The provisioning architecture names its failure modes so the installer can detect and report them rather than producing a confidently-broken system:

- **RAM-from-file-size** — estimating memory from the download size instead of from parameters × quantization. The defining error this architecture is built against; fit is always computed from parameters.
- **XET pointer** — a repository whose listed files are kilobyte pointers, not the real weights, defeating size-based estimation (another reason fit is parameter-based).
- **Chat-template mismatch** — a missing or wrong template producing garbled output; checked and surfaced at install, not discovered in use.
- **Small-model tool reliability** (the Local Model Tool Reliability Trap) — below roughly 13B at 4-bit, tool-call reliability degrades; a Scout-tier selection ships with this caveat attached rather than implied.

A Missing-Information Declaration and a Recovery Declaration are mandatory outputs: any hardware characteristic assumed, any metadata estimated, any test skipped, and any unresolved failure with its specific next action are stated explicitly. A response that acknowledges a limitation is preferred over one that implies more capability than was installed.

---

## Deployment profiles

The post-overhaul installer is script-driven (`scripts/install.py`) and prompts for a **deployment profile** that shapes what Phase 2 provisions:

- **Solo** — a single local (MLX) worker, no API worker pool; the privacy-focused local default, and the only profile fully enabled today.
- **Hybrid** — a local worker plus a small API worker pool for failover.
- **Organization** — pure API workers, no local model, scaling to many concurrent processes (an interim API-only server path exists today; the full profile is gated on the concurrency-architecture work).

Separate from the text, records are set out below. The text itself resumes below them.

-- ==== Sys2Proof/Laws/Ops.lean ====
section
/-! SUPPORT. What each shared operation answers, said once: the operand forms with their checks, and the end of a command. -/

namespace Sys2Proof.Machine

/-! ## Operands -/

/-- A BitVector operand is what the register holds, which is not empty (10_state.md R23). -/
theorem operand_eq_ok {s : State} {r : Reg} {v : BitVector} : operand s r = .ok v ↔ regVal s r = v ∧ v ≠ [] := by
  unfold operand
  split
  case isTrue h => simp_all
  case isFalse h =>
    simp only [List.isEmpty_iff] at h
    constructor
    · intro e; cases e; exact ⟨rfl, h⟩
    · rintro ⟨rfl, _⟩; rfl

/-- The one error of a BitVector operand. -/
theorem operand_eq_error {s : State} {r : Reg} {c : ErrCode} : operand s r = .error c ↔ regVal s r = [] ∧ c = .empty := by
  unfold operand
  split
  case isTrue h =>
    simp only [List.isEmpty_iff] at h
    exact ⟨fun e => by cases e; exact ⟨h, rfl⟩, fun e => by rw [e.2]⟩
  case isFalse h =>
    simp only [List.isEmpty_iff] at h
    exact ⟨(fun e => by cases e), fun e => absurd e.1 h⟩

@[simp] theorem operand_of_ne {s : State} {r : Reg} (h : regVal s r ≠ []) : operand s r = .ok (regVal s r) :=
  operand_eq_ok.mpr ⟨rfl, h⟩

@[simp] theorem operand_of_empty {s : State} {r : Reg} (h : regVal s r = []) : operand s r = .error .empty :=
  operand_eq_error.mpr ⟨h, rfl⟩

@[simp] theorem operands2_of_ne {s : State} {r1 r2 : Reg} (h1 : regVal s r1 ≠ []) (h2 : regVal s r2 ≠ []) :
    operands2 s r1 r2 = .ok (regVal s r1, regVal s r2) := by
  simp [operands2, h1, h2, bind, Except.bind, pure, Except.pure]

/-- Both operands of a pair, or E_EMPTY. -/
theorem operands2_eq_ok {s : State} {r1 r2 : Reg} {ab : BitVector × BitVector} :
    operands2 s r1 r2 = .ok ab ↔ ab = (regVal s r1, regVal s r2) ∧ regVal s r1 ≠ [] ∧ regVal s r2 ≠ [] := by
  by_cases h1 : regVal s r1 = [] <;> by_cases h2 : regVal s r2 = [] <;>
    simp [operands2, h1, h2, bind, Except.bind, pure, Except.pure, eq_comm]

theorem operands2_of_empty {s : State} {r1 r2 : Reg} (h : regVal s r1 = [] ∨ regVal s r2 = []) :
    operands2 s r1 r2 = .error .empty := by
  by_cases h1 : regVal s r1 = []
  · simp [operands2, h1, bind, Except.bind]
  · simp [operands2, h1, h.resolve_left h1, bind, Except.bind]

/-- A value below 2^64 is admitted as itself (10_state.md R24). -/
@[simp] theorem toInt64_of_lt {v : BitVector} (h : bvVal v < 2 ^ 64) : toInt64 v = .ok (bvVal v) := by
  exact if_pos h

@[simp] theorem toInt64_of_ge {v : BitVector} (h : 2 ^ 64 ≤ bvVal v) : toInt64 v = .error .overflow := by
  exact if_neg (Nat.not_lt.mpr h)

theorem toInt64_eq_ok {v : BitVector} {x : Nat} : toInt64 v = .ok x ↔ bvVal v = x ∧ bvVal v < 2 ^ 64 := by
  by_cases h : bvVal v < 2 ^ 64
  · rw [toInt64_of_lt h]
    exact ⟨fun e => ⟨Except.ok.inj e, h⟩, fun e => by rw [e.1]⟩
  · rw [toInt64_of_ge (Nat.not_lt.mp h)]
    exact ⟨(fun e => by cases e), fun e => absurd e.2 h⟩

@[simp] theorem ntOperand_ok {s : State} {r : Reg} (h : regVal s r ≠ []) (hx : bvVal (regVal s r) < 2 ^ 64) :
    ntOperand s r = .ok (bvVal (regVal s r)) := by
  simp [ntOperand, h, toInt64_of_lt hx, bind, Except.bind]

@[simp] theorem ntOperands2_ok {s : State} {r1 r2 : Reg} (h1 : regVal s r1 ≠ []) (h2 : regVal s r2 ≠ [])
    (hx : bvVal (regVal s r1) < 2 ^ 64) (hy : bvVal (regVal s r2) < 2 ^ 64) :
    ntOperands2 s r1 r2 = .ok (bvVal (regVal s r1), bvVal (regVal s r2)) := by
  simp [ntOperands2, h1, h2, toInt64_of_lt hx, toInt64_of_lt hy, bind, Except.bind, pure, Except.pure]

@[simp] theorem ntOperands3_ok {s : State} {r1 r2 r3 : Reg} (h1 : regVal s r1 ≠ []) (h2 : regVal s r2 ≠ [])
    (h3 : regVal s r3 ≠ []) (hx : bvVal (regVal s r1) < 2 ^ 64) (hy : bvVal (regVal s r2) < 2 ^ 64)
    (hz : bvVal (regVal s r3) < 2 ^ 64) :
    ntOperands3 s r1 r2 r3 = .ok (bvVal (regVal s r1), bvVal (regVal s r2), bvVal (regVal s r3)) := by
  simp [ntOperands3, h1, h2, h3, toInt64_of_lt hx, toInt64_of_lt hy, toInt64_of_lt hz, bind, Except.bind, pure,
    Except.pure]

@[simp] theorem require_ok {b : Bool} {c : ErrCode} (h : b = true) : require b c = .ok () := by simp [require, h]

@[simp] theorem require_error {b : Bool} {c : ErrCode} (h : b = false) : require b c = .error c := by simp [require, h]

/-- A result that fits MAXLEN passes as it is (10_state.md R22). -/
theorem bounded_eq_ok {s : State} {v r : BitVector} : bounded s v = .ok r ↔ r = v ∧ v.length ≤ s.cfg.maxLen := by
  by_cases h : v.length ≤ s.cfg.maxLen
  · simp [bounded, require, h, bind, Except.bind, pure, Except.pure, eq_comm]
  · simp [bounded, require, h, bind, Except.bind]

@[simp] theorem orRaise_some {α : Type} (c : ErrCode) (a : α) : orRaise c (some a) = .ok a := rfl

@[simp] theorem orRaise_none {α : Type} (c : ErrCode) : orRaise c (none : Option α) = .error c := rfl

/-- The latched DATA_IN of a pending command (10_state.md R34). -/
theorem latchedDin_of_pending {s : State} {p : Pending} (h : s.pending = some p) : latchedDin s = p.din.toNat := by
  simp [latchedDin, h]

/-! ## The end of a command -/

@[simp] theorem complete_ok (s s' : State) : complete s (.ok s') = .next (retire s') := rfl

@[simp] theorem complete_error (s : State) (c : ErrCode) :
    complete s (.error c) = .next (retire (enterError s c (pendingWord s))) := rfl

/-- A completion step always answers a next state: all the command's writes, or the error and none of them
(60_exceptions.md R223). -/
theorem complete_cases (s : State) (r : Except ErrCode State) :
    (∃ s', r = .ok s' ∧ complete s r = .next (retire s')) ∨
      ∃ c, r = .error c ∧ complete s r = .next (retire (enterError s c (pendingWord s))) := by
  cases r with
  | ok s' => exact .inl ⟨s', rfl, rfl⟩
  | error c => exact .inr ⟨c, rfl, rfl⟩

/-- The word an error of a pending command records (60_exceptions.md R222). -/
theorem pendingWord_of_pending {s : State} {p : Pending} (h : s.pending = some p) :
    pendingWord s = p.cmd.extractLsb' 0 32 := by
  simp [pendingWord, h, commandWordOf]

end Sys2Proof.Machine
end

The profile is a provisioning-shape decision layered on top of the tiering: tiering says what the hardware can run; the profile says what mix of local and API workers to stand up for the deployment's purpose. A single-user laptop and an organizational inference node run the same installer with different profiles.

---

## Open problems

- **The installer documentation is mid-reconciliation.** The operational layers (`~/ora/installer/`) still cite the retired pre-customization first-boot document as their "canonical source," and the Model-Switcher layer still describes the pre-configuration bucket/slot model that the configuration architecture replaced. The provisioning *architecture* is current; the layer files have residual drift, and bringing them fully current is tracked as its own install-overhaul workstream.
- **Two profiles are scaffolded, not shipped.** Hybrid and Organization are designed and partially stubbed but gated on the concurrency-architecture work; only Solo is fully enabled, with an interim API-only server path standing in for Organization. The architecture admits all three; the implementation does not yet deliver all three.
- **Fit validation trusts model metadata.** Parameter count and quantization are read from the repository's published config; a model whose config misreports them (or omits them, forcing an estimate) can still pass validation and fail at load. The estimate is conservative, but it is an estimate.
- **The tool-reliability floor is a heuristic, not a measured per-model property.** "≈ 13B at 4-bit" is a rule of thumb; a small model that happens to call tools reliably is still flagged, and a larger one that calls them badly is not — the installer warns by size, not by a tested capability.
- **First-boot assumes a coding-agent or scripted execution environment.** The install runs as a script or under a coding agent with terminal access; it cannot provision from a plain chat interface, which bounds who can run it unattended.

None of these blocks the installer from taking a bare machine to a working system. Each marks a seam where the current mechanism is a working approximation rather than a finished answer.